The most thorough plant aDNA studies have been probably carried out in maize and barley. In maize, the analysis of transposable elements (Mu) in pre-Columbian kernels [111], and of the alcohol dehydrogenase gene (adh) and microsatellite loci in desiccated maize cobs excavated in caves, provided the first insights into maize origin and domestication [112, 114]. Then, target enrichment through gene capture helped to decipher the early diffusion of maize into the American Southwest and to track genomic selection signals during different phases of domestication, in particular in loci relevant to drought tolerance and sugar content [115]. In barley, the genome (exome) sequence of 6000-year-old barley grains from (pre-)historic caves in the Judean Desert revealed close affinities with extant landraces from the Southern Levant and Egypt. These findings were consistent with a proposed origin of domesticated barley in the Upper Jordan Valley, as well as with gene flow between cultivated and wild populations during the early domestication phase [104]. In addition to aDNA, plant subfossils can also provide ancient RNA (including small RNAs) and epigenetic (i.e., DNA methylation) signatures [143,144,145,146]. Barley is the ancient crop that has garnered most of the attention at the DNA, RNA, and epigenetic levels. A series of investigations have addressed the complex process of local adaptation and domestication, or have identified the presence of barley stripe mosaic virus, one of the major diseases affecting this major crop [101, 144,145,146].

Wheat as a case study

Plant aDNA provides a catalog of ancient sequence polymorphisms that are extremely valuable in disentangling the temporal and geographical locus of domestication as well as the patterns of migration (diffusion).

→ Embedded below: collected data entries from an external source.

@[simp] theorem acceptCommand_cmd : (acceptCommand w s).cmd = (w.extractLsb' 0 24).setWidth 32 := rfl
@[simp] theorem acceptCommand_busy : (acceptCommand w s).busy = s.busy := rfl
@[simp] theorem acceptCommand_done : (acceptCommand w s).done = false := rfl
@[simp] theorem acceptCommand_ok : (acceptCommand w s).ok = false := rfl
@[simp] theorem acceptCommand_err : (acceptCommand w s).err = .none := rfl
@[simp] theorem acceptCommand_eosf : (acceptCommand w s).eosf = s.eosf := rfl
@[simp] theorem acceptCommand_ovr : (acceptCommand w s).ovr = s.ovr := rfl
@[simp] theorem acceptCommand_result : (acceptCommand w s).result = 0 := rfl
@[simp] theorem acceptCommand_txchk : (acceptCommand w s).txchk = s.txchk := rfl
@[simp] theorem acceptCommand_rxchk : (acceptCommand w s).rxchk = s.rxchk := rfl
@[simp] theorem acceptCommand_rxsum : (acceptCommand w s).rxsum = s.rxsum := rfl
@[simp] theorem acceptCommand_pbuf : (acceptCommand w s).pbuf = s.pbuf := rfl
@[simp] theorem acceptCommand_phase : (acceptCommand w s).phase = s.phase := rfl
@[simp] theorem acceptCommand_xop : (acceptCommand w s).xop = s.xop := rfl
@[simp] theorem acceptCommand_xfmt : (acceptCommand w s).xfmt = s.xfmt := rfl
@[simp] theorem acceptCommand_xlen : (acceptCommand w s).xlen = s.xlen := rfl
@[simp] theorem acceptCommand_txseq : (acceptCommand w s).txseq = s.txseq := rfl
@[simp] theorem acceptCommand_txidx : (acceptCommand w s).txidx = s.txidx := rfl
@[simp] theorem acceptCommand_rxidx : (acceptCommand w s).rxidx = s.rxidx := rfl
@[simp] theorem acceptCommand_acc : (acceptCommand w s).acc = s.acc := rfl
@[simp] theorem acceptCommand_txs : (acceptCommand w s).txs = s.txs := rfl
@[simp] theorem acceptCommand_rxq : (acceptCommand w s).rxq = s.rxq := rfl
@[simp] theorem acceptCommand_rxend : (acceptCommand w s).rxend = s.rxend := rfl
@[simp] theorem acceptCommand_agenda : (acceptCommand w s).agenda = s.agenda := rfl
@[simp] theorem acceptCommand_tick : (acceptCommand w s).tick = s.tick := rfl
@[simp] theorem acceptCommand_hostIn : (acceptCommand w s).hostIn = s.hostIn := rfl

end acceptCommandFields

section overrunFields
variable (s : State)

@[simp] theorem overrun_cmd : (overrun s).cmd = s.cmd := rfl
@[simp] theorem overrun_busy : (overrun s).busy = s.busy := rfl
@[simp] theorem overrun_done : (overrun s).done = s.done := rfl
@[simp] theorem overrun_ok : (overrun s).ok = s.ok := rfl
@[simp] theorem overrun_err : (overrun s).err = s.err := rfl
@[simp] theorem overrun_eosf : (overrun s).eosf = s.eosf := rfl
@[simp] theorem overrun_ovr : (overrun s).ovr = true := rfl
@[simp] theorem overrun_result : (overrun s).result = s.result := rfl
@[simp] theorem overrun_txchk : (overrun s).txchk = s.txchk := rfl
@[simp] theorem overrun_rxchk : (overrun s).rxchk = s.rxchk := rfl
@[simp] theorem overrun_rxsum : (overrun s).rxsum = s.rxsum := rfl
@[simp] theorem overrun_pbuf : (overrun s).pbuf = s.pbuf := rfl
@[simp] theorem overrun_phase : (overrun s).phase = s.phase := rfl
@[simp] theorem overrun_xop : (overrun s).xop = s.xop := rfl
@[simp] theorem overrun_xfmt : (overrun s).xfmt = s.xfmt := rfl
@[simp] theorem overrun_xlen : (overrun s).xlen = s.xlen := rfl
@[simp] theorem overrun_txseq : (overrun s).txseq = s.txseq := rfl
@[simp] theorem overrun_txidx : (overrun s).txidx = s.txidx := rfl
@[simp] theorem overrun_rxidx : (overrun s).rxidx = s.rxidx := rfl
@[simp] theorem overrun_acc : (overrun s).acc = s.acc := rfl
@[simp] theorem overrun_txs : (overrun s).txs = s.txs := rfl
@[simp] theorem overrun_rxq : (overrun s).rxq = s.rxq := rfl
@[simp] theorem overrun_rxend : (overrun s).rxend = s.rxend := rfl
@[simp] theorem overrun_agenda : (overrun s).agenda = s.agenda := rfl
@[simp] theorem overrun_tick : (overrun s).tick = s.tick := rfl
@[simp] theorem overrun_hostIn : (overrun s).hostIn = s.hostIn := rfl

This catalog also helps to detect hybridization events between cultivated and wild relatives, including those that may have been advantageous. More than 2500 plant species are thought to have been domesticated over the past 12,000 years of evolution, since the last glacial period [147]. However, the domestication history of most crops is still contentious and several evolutionary models have been proposed. Ancient DNA has provided the data necessary to test a number of competing scenarios, mostly in cereals and especially in wheat, pertaining to the migration, translocation, extinction, hybridization, and demographic dynamics underpinning modern cultivars (Fig. 4).

Fig. 4
figure 4

Scientific insights gained from plant aDNA, as exemplified by wheat. Top: The geological periods are indicated at the top (orange arrow) above the associated temperature profiles (blue curve showing the variation of temperature at constant elevation (y-axis) over thousands of years before present (x-axis), modified from Cuffey and Clow [168]) and key climatic changes. Center: The known historical routes of wheat migration from the site of origin (Fertile Crescent) are indicated by green arrows: westwards via an inland route (through the Balkans to Central Europe) or along a coastal path (via Anatolia to the Mahgreb and Iberian peninsula); or eastwards via routes to the north and along the Inner Asian Mountain Corridor. Major migration phases are shown in different colors on the time scale. Diploid, tetraploid, and hexaploid wheats are depicted as colored circles (green, red, and blue colors) with mixed colors reflecting hybridization events. Bottom: Illustration of the hexaploid bread wheat paleohistory from progenitors (with some possibly extinct) A (green circles), B (red circles), and D (blue circles) shown at the left, along the time scale expressed in million years (left) at the bottom. Subgenomes (A, B, and D) are illustrated with circles so that hybridization events are highlighted with mixed color within circles (similar to the central panel). Modern (diploid, tetraploid, and hexaploid) species are illustrated at the right of the figure. Wheat aDNA offers the opportunity to investigate the impact of migration, translocation, extinction, and hybridization events in shaping the modern genetic diversity and in driving adaptation to environmental constraints (temperature variation) over 10,000 years of domestication and cultivation

It is currently thought that tetraploid wheats, which are used for pasta production, emerged some 0.5 mya from the hybridization of a wild Triticum urartu Tumanian ex Gandivan (AA) and an undiscovered species of the Aegilops speltoides Tausch lineage (BB). It is widely accepted that the domestication of this tetraploid wheat (wild emmer AABB) in southeastern Turkey—within the so-called ‘Fertile Crescent’ (a region extending from western Iran, Iraq, Jordan, Israel, Lebanon, and Syria to south-east Turkey)—followed by a north-eastern migration, led to its hybridization with A. tauschii (DD) and the emergence of bread wheat (Triticum aestivum, AABBDD). This hybridization event most probably occurred within a corridor spanning from Armenia to the south-western coast of the Caspian Sea [148, 149]. After the last glacial maximum, human sedentarism associated with the development of agriculture emerged in several sub-regions of the Fertile Crescent [150], where several major crops, including wheat and barley, and farm animals such as sheep, goats, cows, and pigs were domesticated.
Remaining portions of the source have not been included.